Complete step-by-step answer:
Before solving the given question, we should keep in mind that if the length of the side of a square is equal to $ x $ cm, then the area of the square is equal to $ {x^2} $ sq.cm.
It is already given that the length of the side of the square is equal to 6 cm. Let us assume that the side of the square is equal to $ x $ .
 $ \Rightarrow x = 6 $ ---(1)
We already know that the area of the square with side $ x $ cm is equal to $ {x^2} $ sq.cm.
 $ \Rightarrow A = {x^2} $ --(2)
Now, we substitute equation (1) in equation (2).
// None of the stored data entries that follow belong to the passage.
/-! ## Configuring (R374, R392) -/

/-- A core set to zero for a launch, its guard and its context's register block, which it took when it was granted, kept
apart (R392, R362). -/
def cleanCore (s : State) (l : Launch) (c : CoreId) : Core :=
  { Core.zero with
    holder := some l.id
    guardV := (coreAt s c).guardV
    lastPc := (coreAt s c).lastPc
    blk := (coreAt s c).blk
    lastAct := s.now }

/-- A core's configuration placed on it: what every core of the launch receives. -/
structure CoreConfig where
  chtab : Vector Chan 64
  grammar : Option Grammar
  fabric : Option FabImage
  graph : Option Graph
  folded : Bool
  deriving DecidableEq, Repr

/-- The fabric of an image placed on a core. -/
def withFabric (k : Core) (f : Option FabImage) : Core :=
  match f with
  | none => k
  | some x => { k with nodes := x.nodes, routers := x.routers, rings := x.rings, dscope := x.dscope }

/-- A core with its configuration. -/
def configure (k : Core) (g : CoreConfig) : Core :=
  withFabric { k with
    chtab := g.chtab, grammar := g.grammar, graphs := put k.graphs 0 g.graph, folded := g.folded } g.fabric

/-- The memory of a core's own zero: scratchpad, tiles and weight-store slice. -/
def zeroOwn (m : Memory) (c : CoreId) : Memory :=
  memZero (memZero (memZero m (scratchLoc c) (scratchLoc c + 2 ^ 21)) (tileLoc c 0) (tileLoc c 0 + 2 ^ 18))
    (weightLoc c) (weightLoc c + 2 ^ 24)

/-- Whether a location is a core's own. -/
def ownLoc (c : CoreId) (loc : Nat) : Bool :=
  (scratchLoc c ≤ loc && loc < scratchLoc c + 2 ^ 21) || (tileLoc c 0 ≤ loc && loc < tileLoc c 0 + 2 ^ 18) ||
    (weightLoc c ≤ loc && loc < weightLoc c + 2 ^ 24)

/-- A core's own memory written with zero, its check bits made good. -/
def zeroCore (s : State) (c : CoreId) : State :=
  { s with mem := zeroOwn s.mem c, bad := s.bad.filter fun w => !ownLoc c w }

/-- The first word with bad check bits that the loader reads for a launch, with the address of the range in which it meets it:
images, then the pages of the code object that they lie on (R437; log entry 81). -/
def loaderBad (s : State) (x : Ctx) (r : Vector DWord 16) : Option (Nat × Nat) :=
  let rs := imageRanges s x.n r
  let pages := match x.objs.find? (·.va == recImage r 2) with
    | some o => if recImage r 2 = 0 then [] else (rs.flatMap fun y => pagesMet o y.1 y.2).map fun p => (p, 65536)
    | none => []
  (rs ++ pages).findSome? fun y => (rangeBad s x.n y.1 y.2).map fun loc => (y.1, loc)

/-- The loader's checks of a fabric image, which end in IMAGE_INVALID. -/
def fabricOk (r : Vector DWord 16) (k : Core) : Bool :=
  k.nodes.all (nodeOk (levels r)) && routesOk k && k.rings.all (ringOk k) && ringsApart k.rings

/-- The status that placing gives one core, if it ends the launch: a guard crossed, a loop that cannot be laid out, a
channel between domains without a BND. -/
def placeStatus (r : Vector DWord 16) (k : Core) (guarded : Bool) : Option Status :=
  if guarded && crossesHalf (recGen r == 3) k then some .partition
  else if !k.rings.all (ringFits k) then some .loopLatency
  else if !scopesOk k then some .scopeChannel
  else none

/-- What loading comes to: a status, or the configuration of every core. No image holds an AG nest, so that R13's limit on one
is checked where SSPEC reads it (R29; log entry 79). -/
def loadImages (s : State) (x : Ctx) (l : Launch) : Status ⊕ CoreConfig :=
  let r := l.recd
  let o := if recImage r 2 = 0 then none else x.objs.find? (·.va == recImage r 2)
  let g := readGrammar s x.n o (recImage r 0)
  let f := readFabric s x.n o (recImage r 1)
  let gr := readGraph s x.n o (recImage r 3)
  match (g.status.or f.status).or gr.status with
  | some st => .inl st
  | none =>
    let k := withFabric { Core.zero with folded := recGen r == 3 } f.get
    let placed : Option (Option Graph) := match gr.get with
      | none => some none
      | some ds => match placeGraph Core.zero ds with
        | .ok y => some (some y)
        | .bad _ => none
    match placed with
    | none => .inl .imageInvalid
    | some pg =>
      if !fabricOk r k || (recGen r == 1 && !within1 g.get k gr.get (match o with
          | some y => taskWords s x.n y (imageRanges s x.n r)
          | none => [])) then .inl .imageInvalid
      else
        match l.cores.findSome? fun c => placeStatus r k (isSplit (coreAt s c)) with
        | some st => .inl st
        | none =>
          let ch : Vector Chan 64 := match o with
            | some y => Vector.ofFn fun i => ⟨Config.channelTable y.manifest i.val &&& chanMask, none⟩
            | none => Vector.replicate 64 ⟨0, none⟩
          .inr ⟨ch, g.get, f.get, pg, recGen r == 3⟩

/-! ## Starting (R375, R378) -/

/-- A team placed on the cores of a gang: each takes its work ID and a team-start message. -/
def placeTeam (s : State) (l : Launch) (g : List CoreId) (team : Nat) : State :=
  let wid := teamWid l.recd team
  g.foldl (fun s c =>
    postOwn (modCore s c fun k => { k with
      team := team, inTeam := true, lastAct := s.now, drawn := [], ags := k.ags.map fun g => { g with rix := 0 }
      nodes := k.nodes.map fun n => { n with wid := Vector.replicate 4 Place.zero }
      mts := k.mts.map fun m => { m with wid := Vector.replicate 4 Place.zero }
      graphs := k.graphs.map fun g => g.map fun g => { g with bind := g.bind.map fun b => { b with wid := Place.zero } } }) c
      (startChan l.recd) [] wid) s

/-- The gangs of a launch's cores, in order. -/
def gangsOf (g : Nat) (cs : List CoreId) : List (List CoreId) :=
  (List.range ((cs.length + g - 1) / g)).map fun i => (cs.drop (i * g)).take g

/-- The teams of a launch's start, in ascending order; a gang for which none is left has finished. -/
def startTeams (s : State) (l : Launch) : List (List CoreId) → Nat → State
  | [], n => modLaunch s l.id fun l => { l with nextTeam := n }
  | g :: gs, n =>
    if n < teamCount l.recd then startTeams (placeTeam s l g n) l gs (n + 1)
    else startTeams (g.foldl (fun s c => modCore s c fun k => { k with finished := true }) s) l gs n

/-- The stage of each core of a pipelined launch: SMIN of each stage in ascending order, the rest to stage 0. -/
def stageOfCore (r : Vector DWord 16) (i : Nat) : Nat :=
  ((List.range (nStages r)).findIdx? fun j => i < ((List.range (j + 1)).map (stageMin r)).sum).getD 0

/-- Every core's first message. A persistent team runs from its start message on, before it has drawn a range (R375). -/
def startLaunch (s : State) (l : Launch) : State :=
  if nStages l.recd ≠ 0 then
    ((List.range l.cores.length).zip l.cores).foldl (fun s x =>
      let st := stageOfCore l.recd x.1
      postStage (modCore s x.2 fun k => { k with stage := st, inTeam := true }) l x.2 st) s
  else if isPersist l.recd then
    l.cores.foldl (fun s c => postOwn (modCore s c fun k => { k with inTeam := true }) c (startChan l.recd) [] 0) s
  else startTeams s l (gangsOf (gangSize l.recd) l.cores) 0

/-- A launch ends with a status before any team starts. -/
def endLoad (s : State) (id : Nat) (st : Status) : State :=
  modLaunch s id fun l => { l with phase := .ending, status := some st, endedAt := s.now }

/-- LAUNCH_LOAD (R374): the loader configures every granted core and the launch starts, or it ends with a status. A held
launch that has been granted cores again is resumed by RESTORE_RESUME instead. A word with bad check bits ends the launch as
a read of its own does (R437; log entry 81). -/
def execLaunchLoad (launch : Nat) (s : State) : Out :=
  .next (match launchBy s launch with
    | none => s
    | some l =>
      if l.phase ≠ .loading || s.ctxs.any (fun x => x.restored == some launch) then s
      else match ctxBy s l.ctx with
        | none => s
        | some x => match loaderBad s x l.recd with
          | some (va, loc) =>
            raiseRead .uncorrectable ⟨l.id, (l.cores.head?).getD 0, 1, 0, 0, 0, 0⟩ (BitVec.ofNat 64 va) (physAddr s loc) l.ctx s
          | none => match loadImages s x l with
          | .inl st => endLoad s launch st
          | .inr g =>
            let s1 := l.cores.foldl (fun s c =>
              modCore (zeroCore s c) c fun _ => configure (cleanCore s l c) g) s
            startLaunch (modLaunch s1 launch fun l => { l with phase := .running, progress := s.now }) l)

end Sys2Proof.Machine
end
After doing so, we get,
 $
   \Rightarrow A = {\left( 6 \right)^2} \\
   \Rightarrow A = 36 \;
  $
So, it is clear that the area of the square whose side is equal to $ 6 $ cm is $ 36 $ sq.cm.
Thus, Area = $ 36\;c{m^2} $ .
So, the correct answer is “Area = $ 36\;c{m^2} $ ”.

Note: There is usually a misconception among students, which is that if the diagonal of a square is equal to $ x $ cm, then the area of the square is equal to $ {x^2} $ sq.cm. Due to this misconception the answer gets affected. Thus, this misconception should be avoided.